→ **Activity**: Below are entries; print them exactly from the first line through the one containing "rest faulted. -/".

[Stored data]

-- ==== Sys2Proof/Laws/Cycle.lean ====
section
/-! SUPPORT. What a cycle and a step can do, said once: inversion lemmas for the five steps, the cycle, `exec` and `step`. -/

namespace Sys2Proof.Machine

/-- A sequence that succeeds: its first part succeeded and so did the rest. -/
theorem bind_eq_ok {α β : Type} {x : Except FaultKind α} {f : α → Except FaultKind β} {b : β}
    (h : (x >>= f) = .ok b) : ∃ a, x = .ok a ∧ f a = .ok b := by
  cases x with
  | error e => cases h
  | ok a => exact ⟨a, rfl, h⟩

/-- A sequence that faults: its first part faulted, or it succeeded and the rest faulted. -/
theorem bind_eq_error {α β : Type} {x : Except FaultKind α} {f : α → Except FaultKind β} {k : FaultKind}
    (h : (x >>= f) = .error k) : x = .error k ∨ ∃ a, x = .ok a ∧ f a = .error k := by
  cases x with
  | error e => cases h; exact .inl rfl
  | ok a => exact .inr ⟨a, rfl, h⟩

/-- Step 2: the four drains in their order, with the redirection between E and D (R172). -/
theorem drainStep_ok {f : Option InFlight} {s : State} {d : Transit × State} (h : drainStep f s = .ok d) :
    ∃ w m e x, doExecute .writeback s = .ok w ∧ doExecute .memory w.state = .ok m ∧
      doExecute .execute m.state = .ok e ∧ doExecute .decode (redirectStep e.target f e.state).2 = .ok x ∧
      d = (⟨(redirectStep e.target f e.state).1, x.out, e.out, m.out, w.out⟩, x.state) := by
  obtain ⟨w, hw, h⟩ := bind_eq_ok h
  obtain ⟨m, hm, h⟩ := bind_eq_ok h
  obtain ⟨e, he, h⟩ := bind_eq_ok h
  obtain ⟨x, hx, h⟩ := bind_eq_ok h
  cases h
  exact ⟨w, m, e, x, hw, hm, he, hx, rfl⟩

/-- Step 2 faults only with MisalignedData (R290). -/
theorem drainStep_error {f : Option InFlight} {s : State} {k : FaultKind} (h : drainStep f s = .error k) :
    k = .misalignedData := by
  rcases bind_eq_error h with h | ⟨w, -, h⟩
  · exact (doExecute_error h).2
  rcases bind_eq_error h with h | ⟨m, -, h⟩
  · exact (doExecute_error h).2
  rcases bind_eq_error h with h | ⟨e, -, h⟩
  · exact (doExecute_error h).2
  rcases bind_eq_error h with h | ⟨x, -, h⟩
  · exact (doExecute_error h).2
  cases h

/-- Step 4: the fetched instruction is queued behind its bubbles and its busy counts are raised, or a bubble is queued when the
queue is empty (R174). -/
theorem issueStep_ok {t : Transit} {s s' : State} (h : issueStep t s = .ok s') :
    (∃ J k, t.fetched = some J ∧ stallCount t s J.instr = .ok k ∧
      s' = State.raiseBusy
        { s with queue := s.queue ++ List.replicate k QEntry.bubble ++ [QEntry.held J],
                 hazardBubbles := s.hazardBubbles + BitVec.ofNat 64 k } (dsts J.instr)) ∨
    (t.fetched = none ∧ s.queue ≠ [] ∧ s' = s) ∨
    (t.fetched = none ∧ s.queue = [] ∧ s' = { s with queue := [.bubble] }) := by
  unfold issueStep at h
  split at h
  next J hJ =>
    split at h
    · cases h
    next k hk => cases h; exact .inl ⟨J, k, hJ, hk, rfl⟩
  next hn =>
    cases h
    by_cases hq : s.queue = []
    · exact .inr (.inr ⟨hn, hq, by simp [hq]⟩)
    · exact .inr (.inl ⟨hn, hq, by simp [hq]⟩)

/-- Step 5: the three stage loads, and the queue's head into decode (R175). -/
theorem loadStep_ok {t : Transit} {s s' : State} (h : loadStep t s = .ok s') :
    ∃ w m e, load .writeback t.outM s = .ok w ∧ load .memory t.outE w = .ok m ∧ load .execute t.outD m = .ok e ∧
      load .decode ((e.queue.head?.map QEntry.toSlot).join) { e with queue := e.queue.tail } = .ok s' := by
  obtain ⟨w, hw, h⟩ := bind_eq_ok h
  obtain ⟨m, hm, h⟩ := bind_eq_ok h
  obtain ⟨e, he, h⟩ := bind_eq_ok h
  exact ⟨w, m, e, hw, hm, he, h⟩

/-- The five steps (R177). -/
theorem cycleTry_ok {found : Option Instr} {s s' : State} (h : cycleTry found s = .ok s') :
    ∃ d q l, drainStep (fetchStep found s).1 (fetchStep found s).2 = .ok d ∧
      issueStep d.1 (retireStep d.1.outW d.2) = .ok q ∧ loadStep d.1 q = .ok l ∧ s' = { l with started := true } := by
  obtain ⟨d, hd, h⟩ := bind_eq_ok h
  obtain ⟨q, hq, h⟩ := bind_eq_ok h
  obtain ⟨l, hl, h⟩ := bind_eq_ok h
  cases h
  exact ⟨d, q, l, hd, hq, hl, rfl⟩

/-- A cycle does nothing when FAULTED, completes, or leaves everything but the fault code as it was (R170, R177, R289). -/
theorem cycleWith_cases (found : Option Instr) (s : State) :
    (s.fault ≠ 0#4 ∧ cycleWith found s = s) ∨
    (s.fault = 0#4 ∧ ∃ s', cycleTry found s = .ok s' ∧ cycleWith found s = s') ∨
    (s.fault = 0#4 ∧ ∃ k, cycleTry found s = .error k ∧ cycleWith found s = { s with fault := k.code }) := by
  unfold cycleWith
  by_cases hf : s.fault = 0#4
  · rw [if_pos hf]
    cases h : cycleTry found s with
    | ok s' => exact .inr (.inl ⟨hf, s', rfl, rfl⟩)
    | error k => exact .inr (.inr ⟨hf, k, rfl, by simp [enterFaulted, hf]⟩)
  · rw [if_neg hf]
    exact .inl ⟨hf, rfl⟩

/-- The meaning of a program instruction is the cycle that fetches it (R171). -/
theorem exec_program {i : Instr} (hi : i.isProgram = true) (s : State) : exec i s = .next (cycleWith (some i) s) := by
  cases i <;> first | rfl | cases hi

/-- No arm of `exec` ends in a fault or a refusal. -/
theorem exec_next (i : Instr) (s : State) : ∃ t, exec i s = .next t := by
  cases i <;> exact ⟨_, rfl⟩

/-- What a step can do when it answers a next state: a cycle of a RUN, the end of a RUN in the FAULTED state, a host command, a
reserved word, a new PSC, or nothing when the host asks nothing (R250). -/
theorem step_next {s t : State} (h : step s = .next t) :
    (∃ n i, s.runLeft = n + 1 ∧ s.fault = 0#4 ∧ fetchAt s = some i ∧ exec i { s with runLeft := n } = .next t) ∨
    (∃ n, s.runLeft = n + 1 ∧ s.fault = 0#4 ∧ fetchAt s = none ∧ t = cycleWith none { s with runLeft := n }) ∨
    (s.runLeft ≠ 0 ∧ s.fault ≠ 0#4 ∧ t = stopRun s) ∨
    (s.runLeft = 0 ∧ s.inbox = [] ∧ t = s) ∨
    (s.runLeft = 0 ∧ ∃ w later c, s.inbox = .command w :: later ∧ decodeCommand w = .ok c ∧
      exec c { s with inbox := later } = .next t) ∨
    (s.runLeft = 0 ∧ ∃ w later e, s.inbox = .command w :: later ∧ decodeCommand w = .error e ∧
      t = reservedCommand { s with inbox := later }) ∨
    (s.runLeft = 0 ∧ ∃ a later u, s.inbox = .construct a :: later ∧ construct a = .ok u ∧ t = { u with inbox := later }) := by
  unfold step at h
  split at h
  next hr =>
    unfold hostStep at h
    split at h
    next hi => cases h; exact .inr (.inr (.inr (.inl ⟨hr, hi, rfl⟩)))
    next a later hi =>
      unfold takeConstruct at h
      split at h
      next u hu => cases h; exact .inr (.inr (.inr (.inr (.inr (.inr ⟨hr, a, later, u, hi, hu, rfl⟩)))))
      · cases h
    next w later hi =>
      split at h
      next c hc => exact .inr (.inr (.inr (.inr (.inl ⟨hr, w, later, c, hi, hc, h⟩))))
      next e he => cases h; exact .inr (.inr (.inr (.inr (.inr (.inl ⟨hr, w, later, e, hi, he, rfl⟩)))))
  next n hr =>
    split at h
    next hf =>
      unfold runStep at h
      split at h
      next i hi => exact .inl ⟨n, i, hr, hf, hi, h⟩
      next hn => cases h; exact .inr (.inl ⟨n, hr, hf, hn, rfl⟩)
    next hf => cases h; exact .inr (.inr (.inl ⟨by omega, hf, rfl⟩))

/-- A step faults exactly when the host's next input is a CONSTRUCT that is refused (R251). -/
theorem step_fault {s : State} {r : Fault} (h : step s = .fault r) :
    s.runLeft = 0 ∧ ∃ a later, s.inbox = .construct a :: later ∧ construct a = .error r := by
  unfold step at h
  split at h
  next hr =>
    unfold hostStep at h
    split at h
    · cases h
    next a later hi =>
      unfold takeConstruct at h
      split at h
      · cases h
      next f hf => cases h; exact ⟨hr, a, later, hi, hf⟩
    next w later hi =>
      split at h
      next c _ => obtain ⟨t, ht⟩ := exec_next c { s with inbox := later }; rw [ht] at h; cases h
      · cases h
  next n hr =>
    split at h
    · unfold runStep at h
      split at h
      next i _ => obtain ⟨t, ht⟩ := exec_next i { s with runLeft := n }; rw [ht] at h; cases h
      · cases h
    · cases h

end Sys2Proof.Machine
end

→ **Answer to this problem**:
-- ==== Sys2Proof/Laws/Cycle.lean ====
section
/-! SUPPORT. What a cycle and a step can do, said once: inversion lemmas for the five steps, the cycle, `exec` and `step`. -/

namespace Sys2Proof.Machine

/-- A sequence that succeeds: its first part succeeded and so did the rest. -/
theorem bind_eq_ok {α β : Type} {x : Except FaultKind α} {f : α → Except FaultKind β} {b : β}
    (h : (x >>= f) = .ok b) : ∃ a, x = .ok a ∧ f a = .ok b := by
  cases x with
  | error e => cases h
  | ok a => exact ⟨a, rfl, h⟩

/-- A sequence that faults: its first part faulted, or it succeeded and the rest faulted. -/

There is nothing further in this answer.